LPS22DF and LPS28DFW
The Problem with Sensing a Body of Water
With the advent of activity tracking, pressure sensors must adapt to a much broader array of physical settings. From mountain climbing to swimming, the sensors must reliably track the user to provide accurate information about their physical activity. The problem is that climbing a hill or stairs is an entirely different scale than swimming in a pool as the body of water exerts a very different pressure. For instance, diving under 10 meters of water exerts a pressure of 14.5 PSI, the same atmospheric pressure at sea level. Hence, pressure sensors must account for very different conditions without blowing up the power consumption.
9.1 µA and 7 µA
The LPS22DF and the LPS28DFW solve this issue by being the first pressure sensor with two full-scale.
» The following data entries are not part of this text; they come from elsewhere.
-- ==== Sys2Proof/Machine/Flows.lean ====
section
/-!
DEFINITION. Residual flows (10_residual_flows.md): flow ends, predictors, coded blocks and their CRC, the transfers of a send
end and of a receive end, and the flow instructions.
-/

namespace Sys2Proof.Machine

/-! ### Blocks (R183 to R188) -/

/-- Elements of `w` bytes of a little-endian number. -/
def elemsOf (w n v : Nat) : List Nat := (List.range n).map (fun i => v / 2 ^ (8 * w * i) % 2 ^ (8 * w))

/-- The number whose elements of `w` bytes are given. -/
def ofElems (w : Nat) (es : List Nat) : Nat := es.foldr (fun e r => e % 2 ^ (8 * w) + 2 ^ (8 * w) * r) 0

/-- CRC-16/CCITT over bytes, most significant bit first, from 0xFFFF (R188). -/
def crc16 (bs : List Nat) : Nat :=
  bs.foldl (fun c b =>
    (List.range 8).foldl (fun c _ => if c / 2 ^ 15 % 2 = 1 then Nat.xor (c * 2 % 2 ^ 16) 0x1021 else c * 2 % 2 ^ 16)
      (Nat.xor c (b * 256))) 0xFFFF

/-- Element-wise prediction (R184): PRED, element bytes, count, h1 and h2. -/
def predOf (pred w n h1 h2 : Nat) : Nat :=
  if pred = 0 then 0
  else if pred = 3 then
    let m := 2 ^ (8 * w)
    ofElems w (List.zipWith (fun a b => (2 * a + (m - b)) % m) (elemsOf w n h1) (elemsOf w n h2))
  else h1

/-- The residual of data against a prediction (R184). -/
def resOf (pred w n x p : Nat) : Nat :=
  if pred = 2 then Nat.xor x p
  else
    let m := 2 ^ (8 * w)
    ofElems w (List.zipWith (fun a b => (a + (m - b)) % m) (elemsOf w n x) (elemsOf w n p))

/-- The data that a residual and a prediction give (R184). -/
def dataOf (pred w n res p : Nat) : Nat :=
  if pred = 2 then Nat.xor res p
  else
    let m := 2 ^ (8 * w)
    ofElems w (List.zipWith (fun a b => (a + b) % m) (elemsOf w n res) (elemsOf w n p))

/-- Residual bytes in coded order (R185): byte j of element i at position j·n + i. -/
def codedOrder (w n res : Nat) : List Nat :=
  (List.range (w * n)).map (fun p => (byteOf res (w * (p % n) + p / n)).toNat)

/-- The residual whose bytes stand in coded order. -/
def ofCoded (w n : Nat) (bs : List Nat) : Nat :=
  leNat ((List.range (w * n)).map (fun q => BitVec.ofNat 8 (bs.getD (q % w * n + q / w) 0)))

/-- The header of Table 10.4. -/
def blockHeader (kind off gtag crc : Nat) : List Byte :=
  leBytes (kind * 2 ^ 30 + off * 2 ^ 24 + gtag * 2 ^ 16 + crc) 4

/-- The bytes of a CODED block after its header: the map and the non-zero residual bytes (Table 10.3). -/
def codedBody (coded : List Nat) : List Byte :=
  let map := coded.zipIdx.foldl (fun m b => if b.1 = 0 then m else m + 2 ^ b.2) 0
  leBytes map 32 ++ (coded.filter (· != 0)).map (BitVec.ofNat 8)

/-- Number of non-zero bytes. -/
def nnz (coded : List Nat) : Nat := (coded.filter (· != 0)).length

/-- The kind of a block for a receiver (R186). -/
def blockKind (keys : Bool) (coded : List Nat) : Nat :=
  if keys then 3 else if nnz coded = 0 then 0 else if 36 + nnz coded < 4 + coded.length then 1 else 2

/-- The bytes of a block after its header (Table 10.3). -/
def blockBody (kind len x : Nat) (coded : List Nat) : List Byte :=
  match kind with
  | 0 => []
  | 1 => codedBody coded
  | _ => leBytes x len

/-! ### Flow ends (R179 to R183) -/

/-- The table index of a context's flow. -/
def flowKey (ctx f : Nat) : Nat := 1024 * ctx + f

/-- A flow table entry, whatever its V. -/
def State.flow (s : State) (k : Nat) : FlowEnd := (look s.flows k).getD {}

/-- A flow table entry replaced. -/
def State.setFlow (s : State) (k : Nat) (e : FlowEnd) : State := { s with flows := put s.flows k e }

/-- A flow table entry updated. -/
def State.updFlow (s : State) (k : Nat) (f : FlowEnd → FlowEnd) : State := s.setFlow k (f (s.flow k))

/-- A valid flow end of a context (R198). -/
def State.flowEnd (s : State) (ctx : Nat) (f : Word) : Option FlowEnd :=
  if decide (1024 ≤ f.toNat) then none
  else
    let e := s.flow (flowKey ctx f.toNat)
    if e.v then some e else none

/-- Bytes of an element. -/
def FlowEnd.w (e : FlowEnd) : Nat := 2 ^ e.ew

/-- The address of history `h` of an end (Table 10.1). -/
def FlowEnd.hist (e : FlowEnd) (h : Nat) : Nat := 2 ^ 12 * (if h = 0 then e.hbase0 else e.hbase1)

/-- The history that takes the data of a transfer from generation `g` (R183). -/
def FlowEnd.target (e : FlowEnd) (g : Word) : Nat := if e.pred = 3 then (g.toNat + 1) % 2 else 0

/-! ### Histories in memory (R181, R183) -/

/-- An end of a flow as the one that reads a block's histories, and as the one that writes them. -/
def histWho (k off : Nat) : Who := { kind := 3, id := k, part := 2 + off }
def histWrites (k : Nat) : Who := { kind := 3, id := k, part := 1 }

/-- Whether bytes that an end has still to write meet a range. -/
def SectorWrite.meets (x : SectorWrite) (pa n : Nat) : Bool := x.parts.any (fun p => decide (p.1 < pa + n) && decide (pa < p.1 + p.2.1))

/-- A range of bytes cut into the sectors that it is written in. -/
def sectorsOf (pa n v : Nat) : List SectorWrite :=
  (List.range ((n + 31) / 32)).map (fun i => { parts := [(pa + 32 * i, min 32 (n - 32 * i), v / 2 ^ (256 * i) % 2 ^ (8 * min 32 (n - 32 * i)))] })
Hence, the device can detect whether the user is above or below water and switch to one of its two scales. The LPS22DF supports a maximum pressure of 1,260 hPa, and the LPS28DFW goes up to 4000 hPa while both consume 9.1 µa and 7 µA in high-performance mode respectively. Comparatively, the LPS22HB needs 12 µA for a maximum of 1260 hPa. The gains in efficiency are even more essential when considering that these sensors are very likely to end up in wearables.
LIS2DU12
The LIS2DU12 is a new compromise between performance and energy consumption. Thanks to its new LC pass filter and anti-alias filter, it is more accurate than the previous generation. The former will reject electrical noise while the latter prevents sampling errors. Hence, both vastly improve the quality of the signal but do not drastically increase the power consumption. The previous generation LIS2DW12 only needs 380 nA in low-power mode while the new and more accurate LIS2DU12 clocks at 450 nA. Comparatively, competing products tend to hover at 1 µA.